■ Available data
/-- Only an SCH_SETPER of descriptor j can write PER[j] (R35). -/
theorem Effect.perAt_of_ne {i : Instr} (h : Effect s i t) {j : Nat}
    (hi : ∀ idx period, i = .schSetper idx period → idx.toNat ≠ j) : t.perAt j = s.perAt j := by
  by_cases hset : ∃ idx period, i = .schSetper idx period
  · obtain ⟨idx, period, rfl⟩ := hset
    cases h with
    | setper => exact setPer_perAt_of_ne s (hi idx period rfl) period
    | _ => rfl
  · exact h.perAt (fun idx period heq => hset ⟨idx, period, heq⟩) j

/-- An operation that is no SCH_SETPER of descriptor j keeps PER[j]. -/
theorem serve_perAt {op : Op} (h : serve op s = .next t) {j : Nat}
    (hop : ∀ idx period, op.instr = some (.schSetper idx period) → idx.toNat ≠ j) : t.perAt j = s.perAt j := by
  rcases serve_effect h with ⟨-, rfl⟩ | ⟨-, -, rfl⟩ | ⟨i, hi, -, heff⟩
  · exact tickAll_perAt s j
  · rfl
  · exact heff.perAt_of_ne fun idx period heq => hop idx period (heq ▸ hi)

/-- A run without an SCH_SETPER of descriptor j keeps PER[j]. -/
theorem runOps_perAt {ops : List Op} (h : runOps ops s = .next t) {j : Nat}
    (hops : ∀ op ∈ ops, ∀ idx period, op.instr = some (.schSetper idx period) → idx.toNat ≠ j) :
    t.perAt j = s.perAt j := by
  induction ops generalizing s with
  | nil => cases h; rfl
  | cons op ops ih =>
    obtain ⟨hop, hops⟩ := List.forall_mem_cons.mp hops
    obtain ⟨u, hu⟩ := serve_next op s
    rw [runOps_cons hu] at h
    exact (ih h hops).trans (serve_perAt hu hop)

/-- SCH_RDPER of a descriptor of the table answers its period and nothing else (R86). -/
theorem exec_schRdper_of_perAt {idx : Octet} {per : Half} (h : s.perAt idx.toNat = some per) :
    exec (.schRdper idx) s = .next (s.respond true (halfWord per)) := by
  obtain ⟨d, hd, rfl⟩ := perAt_eq_some.mp h
  exact congrArg _ (withDescr_of_lt hd _)

/-- No period is 0 (R24). -/
theorem perAt_ne_zero (hs : s.Inv) {i : Nat} {per : Half} (h : s.perAt i = some per) : per ≠ 0#16 := by
  obtain ⟨d, hd, rfl⟩ := perAt_eq_some.mp h
  exact hs.per_pos d (mem_table hd)

theorem toNat_pos_of_perAt (hs : s.Inv) {i : Nat} {per : Half} (h : s.perAt i = some per) : 0 < per.toNat :=
  Nat.pos_of_ne_zero fun h0 => perAt_ne_zero hs h (BitVec.eq_of_toNat_eq h0)

/-- Settles O28: the word is PER[IDX], which only SCH_SETPER writes after reset. -/
theorem schRdperResult : Obligations.SchRdperResult := by
  refine fun s idx => ⟨c32_idx_and_mask _ _, idxField_c32 _ _ _, ?_, fun p fill ops per hops hper => ?_⟩
  · obtain ⟨t, ht, hge, hlt⟩ := descrReading_result (s := s) (i := .schRdper idx) (f := fun d => halfWord d.per) rfl
    refine ⟨t, ht, hge, fun per hper => ?_⟩
    obtain ⟨d, hd, rfl⟩ := perAt_eq_some.mp hper
    refine ⟨_, hlt d hd, halfWord_toNat d.per, fun hs hzero => ?_⟩
    have hpos := toNat_pos_of_perAt hs hper
    rw [← halfWord_toNat, hzero] at hpos
    exact absurd hpos (by decide)
  · obtain ⟨r, hr⟩ := runOps_next ops (State.resetOf p fill)
    have hreset : (State.resetOf p fill).perAt idx.toNat = some per := by
      simp [State.perAt, resetOf_getElem?, hper]
    have hkept := runOps_perAt hr (j := idx.toNat) fun op hop i period hset => absurd hset (hops op hop i period)
    exact ⟨r, _, _, hr, exec_schRdper_of_perAt (hkept.trans hreset), rfl, halfWord_toNat per⟩

/-- Bit j after the loop of SCH_RDREADY over the descriptors from index k on (R88). -/
theorem getLsbD_readyMaskFrom (k : Nat) (ds : List Descr) (m : Word) (j : Nat) :
    (readyMaskFrom k ds m).getLsbD j = true ↔
      m.getLsbD j = true ∨ j < 32 ∧ ∃ n, (ds[n]?).map Descr.st = some .ready ∧ j = k + n := by
  induction ds generalizing k m with
  | nil => simp [readyMaskFrom]
  | cons d ds ih =>
    have hbit : (if d.isReady then m ||| (1#32 <<< k) else m).getLsbD j = true ↔
        m.getLsbD j = true ∨ j < 32 ∧ d.st = .ready ∧ j = k := by
      by_cases hd : d.st = .ready
      · simp only [Descr.isReady, hd, beq_self_eq_true, if_true, BitVec.getLsbD_or, ← BitVec.twoPow_eq,
          BitVec.getLsbD_twoPow, Bool.or_eq_true, Bool.and_eq_true, decide_eq_true_eq, true_and]
        exact or_congr_right (by omega)
      · simp [Descr.isReady, hd]
    rw [readyMaskFrom, ih, hbit, or_assoc, ← and_or_left]
    refine or_congr_right (and_congr_right fun _ => ?_)
    constructor
    · rintro (⟨hd, rfl⟩ | ⟨n, hn, rfl⟩)
      · exact ⟨0, by simp [hd], rfl⟩
      · exact ⟨n + 1, by simpa using hn, by omega⟩
    · rintro ⟨_ | n, hn, hj⟩
      · exact .inl ⟨by simpa using hn, hj⟩
      · exact .inr ⟨n, by simpa using hn, by omega⟩

/-- Bit j of SCH_RDREADY's word is the READY flag of descriptor j. -/
theorem getLsbD_readyMask (s : State) (j : Nat) :
    (readyMask s.table).getLsbD j = true ↔ j < 32 ∧ s.stAt j = some .ready := by
  simp [readyMask, getLsbD_readyMaskFrom, State.stAt]

/-- Settles O29: bit i is the READY flag of descriptor i, and there is none from NTASK on. -/
theorem schRdreadyResult : Obligations.SchRdreadyResult := by
  refine ⟨rfl, fun s => ⟨_, _, rfl, respond_onlyAnswers s _, fun i hi => ?_, fun i hi => ?_⟩⟩
  · simp only [getLsbD_readyMask, hi, true_and]
  · refine Bool.eq_false_of_not_eq_true fun h => ?_
    obtain ⟨-, hready⟩ := (getLsbD_readyMask s i).mp h
    exact absurd (stAt_lt_nTask hready) (Nat.not_lt.mpr hi)

/-! ### Crossings under the dispatcher (R89, R90) -/

/-- Settles O33: the tick crosses, and the end of the handler writes STANDBY over READY. -/
theorem crossingDuringItsOwnHandlerIsLost : Obligations.CrossingDuringItsOwnHandlerIsLost := by
  intro s el per hs hbusy _ hel hper hcross
  obtain ⟨hst, hel⟩ := tickAll_columns_of_crosses hel hper hcross
  exact ⟨s.tickAll, _, rfl, hst, exec_dspDone_of_busy hbusy, endHandler_stAt_cur (inv_tickAll hs).cur_lt,
    (endHandler_elAt s.tickAll _).trans hel, rfl⟩

/-- Settles O34: READY stays READY under the tick, so the next DSP_STEP runs the handler, whose end writes STANDBY. -/
theorem crossingsOfAReadyDescriptorMerge : Obligations.CrossingsOfAReadyDescriptorMerge := by
  refine fun s hs => ⟨s.tickAll, rfl, fun _ => tickAll_stAt_of_ready, fun hbusy hready => ?_⟩
  have htick := inv_tickAll hs
  exact ⟨_, _, exec_dspStep_of_ready (s := s.tickAll) hbusy (tickAll_stAt_of_ready hready),
    runVisit_stAt_cur htick.cur_lt, exec_dspDone_of_busy rfl, endHandler_stAt_cur (inv_runVisit htick).cur_lt⟩

end Sys2Proof.Machine
end

section
/-! PROOFS. The scheduler family, the counters EL and PER over runs: the crossings of a descriptor come every PER ticks
(R82), and the counters and the dispatcher do not depend on each other (R83). -/

namespace Sys2Proof.Machine

variable {s t : State}

/-! ### Counting from a SCH_INIT (R82) -/

/-- Descriptor i has the period `per` and has counted `n` ticks: EL[i] = n mod PER[i]. -/
def HasCounted (s : State) (i : Nat) (per : Half) (n : Nat) : Prop :=
  s.perAt i = some per ∧ ∃ el, s.elAt i = some el ∧ el.toNat = n % per.toNat

/-- Counting modulo P: on to the next value, or back to 0. -/
theorem succ_mod_eq_ite {p : Nat} (hp : 0 < p) (n : Nat) : (n + 1) % p = if p ≤ n % p + 1 then 0 else n % p + 1 := by
  have hlt := Nat.mod_lt n hp
  rw [← Nat.mod_add_mod]
  split
  next h => rw [show n % p + 1 = p by omega, Nat.mod_self]
  next h => exact Nat.mod_eq_of_lt (by omega)

/-- The next tick crosses exactly when it completes a multiple of the period. -/
theorem crosses_iff_dvd {p : Nat} (hp : 0 < p) (n : Nat) : p ≤ n % p + 1 ↔ p ∣ n + 1 := by
  rw [Nat.dvd_iff_mod_eq_zero, succ_mod_eq_ite hp]
  split <;> simp [*]

/-- A tick counts one: it crosses, and EL restarts, exactly when EL + 1 reaches the period. -/
theorem HasCounted.tickAll {i : Nat} {per : Half} {n : Nat} (h : HasCounted s i per n) (hp : 0 < per.toNat) :
    HasCounted s.tickAll i per (n + 1) := by
  obtain ⟨hper, el, hel, hmod⟩ := h
  refine ⟨(tickAll_perAt s i).trans hper, ?_⟩
  rw [succ_mod_eq_ite hp, ← hmod]
  split
  next hc => exact ⟨_, (tickAll_columns_of_crosses hel hper hc).2, rfl⟩
  next hc => exact (tickAll_columns_of_not_crosses hel hper (Nat.lt_of_not_le hc)).2

/-- What keeps EL[i] and PER[i] keeps the count. -/
theorem HasCounted.congr {i : Nat} {per : Half} {n : Nat} (h : HasCounted s i per n) (hel : t.elAt i = s.elAt i)
    (hper : t.perAt i = s.perAt i) : HasCounted t i per n := by
  rwa [HasCounted, hel, hper]

/-- Serving an operation that is a command is executing it. -/
theorem serve_of_instr {op : Op} {i : Instr} (h : op.instr = some i) (s : State) : serve op s = exec i s := by
  rcases serve_cases op s with ⟨rfl, -⟩ | ⟨w, r, rfl, hd, -⟩ | ⟨w, i', rfl, hd, hs⟩
  · cases h
  · rw [instr_of_illegal hd] at h
    cases h
  · rw [instr_of_decode hd] at h
    rw [hs, Option.some.inj h]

■ What is expected
Would you show all lines of the material above that contain the word "counters"?

■ The completed task
/-! PROOFS. The scheduler family, the counters EL and PER over runs: the crossings of a descriptor come every PER ticks
(R82), and the counters and the dispatcher do not depend on each other (R83). -/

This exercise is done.